Hey guys! I just moved to Alaska and purchased a truck from a fellow soldier. One of the great perks about the truck was the fact that it has remote start. He told me that before he deployed he had to remove the 30A fuses because it would randomly start on its own. I replaced those two fuses and I also had to replace the battery in the remote. The remote lights up, but none of the buttons are doing anything. I assume it may need to be reprogrammed, but this goes back to fact that I have no idea what kind of remote start this is! 

I've spent a lot of time looking on the internet and asking friends to define what type of remote start this is. If anyone can point me in the right direction it would be great help. I'm getting ready to leave for pre-deployment training and I would love to get the auto start working for my wife before this cold winter hits.

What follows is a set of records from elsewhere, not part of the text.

-- ==== Sys2Proof/Machine/LocalTiming.lean ====
section
/-! DEFINITION. The local timing (Chapter 3): L round starts and their delivery, alignment points, untying. -/

namespace Sys2Proof.Machine

/-! ## L round starts (3.6) -/

/-- The blocks whose order at an L round start is free (R49, R111, R165). -/
inductive RoundWork where
  | aging
  | agent
  | swap
  deriving DecidableEq, Repr

/-- What each block does at an L round start: aging (R110), idle counts and the claim (R136, R142), the swap (R86). -/
def RoundWork.run : RoundWork → State → State
  | .aging, s => s.ageMailboxes
  | .agent, s => s.agentRound
  | .swap, s => s.swapIfPending

/-- The three blocks in an order. -/
def orderedWork : RoundOrder → List RoundWork
  | .agingAgentSwap => [.aging, .agent, .swap]
  | .agingSwapAgent => [.aging, .swap, .agent]
  | .agentAgingSwap => [.agent, .aging, .swap]
  | .agentSwapAging => [.agent, .swap, .aging]
  | .swapAgingAgent => [.swap, .aging, .agent]
  | .swapAgentAging => [.swap, .agent, .aging]

/-- R49 with the blocks in the given order. The countdown step of the notice unit gives the same queue before or
after any raise (R49), so it stands last. -/
def State.deliverIn (o : RoundOrder) (s : State) : State :=
  ((orderedWork o).foldl (fun s w => w.run s) s).countDown

/-- R49: an L round start is delivered to the four blocks; their order is a free choice. -/
def State.deliverLRound (s : State) : State :=
  State.deliverIn (Config.roundOrder s.choice) { s with choice := s.choice + 1 }

/-- The local timing record at the start of L round `n` (R42): the round runs, no slot is current yet, no alignment
is pending. -/
def State.beginLRound (s : State) (state : LState) (n : Round) : State :=
  (s.withLTime (.roundStarted state n)).withFlags .l .clear

/-- An L round start on the local timer, in UNTIED, numbered one more (R42, R48). -/
def State.untiedRound (s : State) : State :=
  (s.beginLRound .untied (s.lTime.round.getD 0 + 1)).deliverLRound

/-! ## Alignment points (3.4) -/

/-- R46, R47: an alignment is taken: the L round start numbered with its U round number. From TYING the state becomes
TIED and TIE_GAINED is raised, before or after what the round start raises (a free choice, R165). DESIGN CHOICE: it is
not raised between two of the raises of aging, the agent and the swap, which R165 also allows (log entry 32). -/
def State.takeAlignment (s : State) (a : Alignment) : State :=
  let s' := s.beginLRound .tied a.round
  if s.lTime.state = .tying then either (·.raise .tieGained .none) State.deliverLRound s' else s'.deliverLRound

/-- Port L is TYING or TIED. -/
def State.tyingOrTied (s : State) : Bool := s.lTime.state = .tying || s.lTime.state = .tied

/-- R46, R47: the pending alignment `a` falls due. -/
def State.alignmentFallsDue (s : State) (a : Alignment) : State :=
  if s.lTime.running = false then s.takeAlignment a
  else if s.lTime.state = .tied || s.lTime.slot = some s.lInUse.slotCount then
    s.withLTime { s.lTime with pending := some { a with held := true } }
  else s.withLTime { s.lTime with pending := none }

/-- R44, R45: a U round start beginning U round `n` is delivered to the local timing: UNTIED becomes TYING when the
tying conditions hold, and in TYING or TIED a pending alignment is recorded, in place of one still pending. -/
def State.deliverURound (s : State) (n : Round) : State :=
  let s' :=
    if s.lTime.state = .untied && s.tieConditions then s.withLTime { s.lTime with state := .tying } else s
  if s'.tyingOrTied then
    s'.withLTime { s'.lTime with pending := some { round := n, offset := s.lInUse.tieOffset, held := false } }
  else s'

/-! ## Untying (3.5) -/

/-- R48: port U has left LOCKED: TYING or TIED becomes UNTIED and the pending alignment is discarded; TIE_LOST is
raised from TIED. An idle port L then starts its next round at once on the local timer, by the L_ROUND_START that
follows (log entry 18). DESIGN CHOICE: TIE_LOST then carries the round last ended; the spec leaves open whether it carries
that or the one so started (log entry 31). -/
def State.untie (s : State) : State :=
  match s.lTime.state with
  | .tied => (s.withLTime { s.lTime with state := .untied, pending := none }).raise .tieLost .none
  | .tying => s.withLTime { s.lTime with state := .untied, pending := none }
  | .untied => s
  | .off => s

/-- The L round start that may be taken now: on the local timer in UNTIED with no round running (R42, R48), at the
pending alignment in TYING or TIED while idle (R46, R47). -/
def State.nextLRound (s : State) : Option (State → State) :=
  if s.lTime.running then none
  else
    match s.lTime.state, s.lTime.pending with
    | .untied, _ => some State.untiedRound
    | .tying, some a => some (·.takeAlignment a)
    | .tied, some a => some (·.takeAlignment a)
    | .tying, none => none
    | .tied, none => none
    | .off, _ => none

/-- Take the L round start that may be taken now, if there is one and `due` holds; otherwise there is no such event
and nothing changes (log entry 13). -/
def State.takeLRound (s : State) (due : Bool) : State :=
  match s.nextLRound with
  | some f => if due then f s else s
  | none => s

end Sys2Proof.Machine
end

Here's some pictures:

Module under the dash
http://img43.imageshack.us/img43/5839/photorm.jpg

The remote
http://img822.imageshack.us/img822/2258/photo2hyn.jpg

Thank you guys for your help, I really do appreciate it!


----------



## jaggerwild (May 21, 2007)

Three25 said:


> Hey guys! I just moved to Alaska and purchased a truck from a fellow soldier. One of the great perks about the truck was the fact that it has remote start. He told me that before he deployed he had to remove the 30A fuses because it would randomly start on its own. I replaced those two fuses and I also had to replace the battery in the remote. The remote lights up, but none of the buttons are doing anything. I assume it may need to be reprogrammed, but this goes back to fact that I have no idea what kind of remote start this is!
> 
> I've spent a lot of time looking on the internet and asking friends to define what type of remote start this is. If anyone can point me in the right direction it would be great help. I'm getting ready to leave for pre-deployment training and I would love to get the auto start working for my wife before this cold winter hits. Here's some pictures:
> 
> ...


 Can't see to good, if you could get a better picture(with the harness side of it) when the last guy had it and it would start on its own, tells me it has voltage sensing and it start the car to stop it from having a low battery.


----------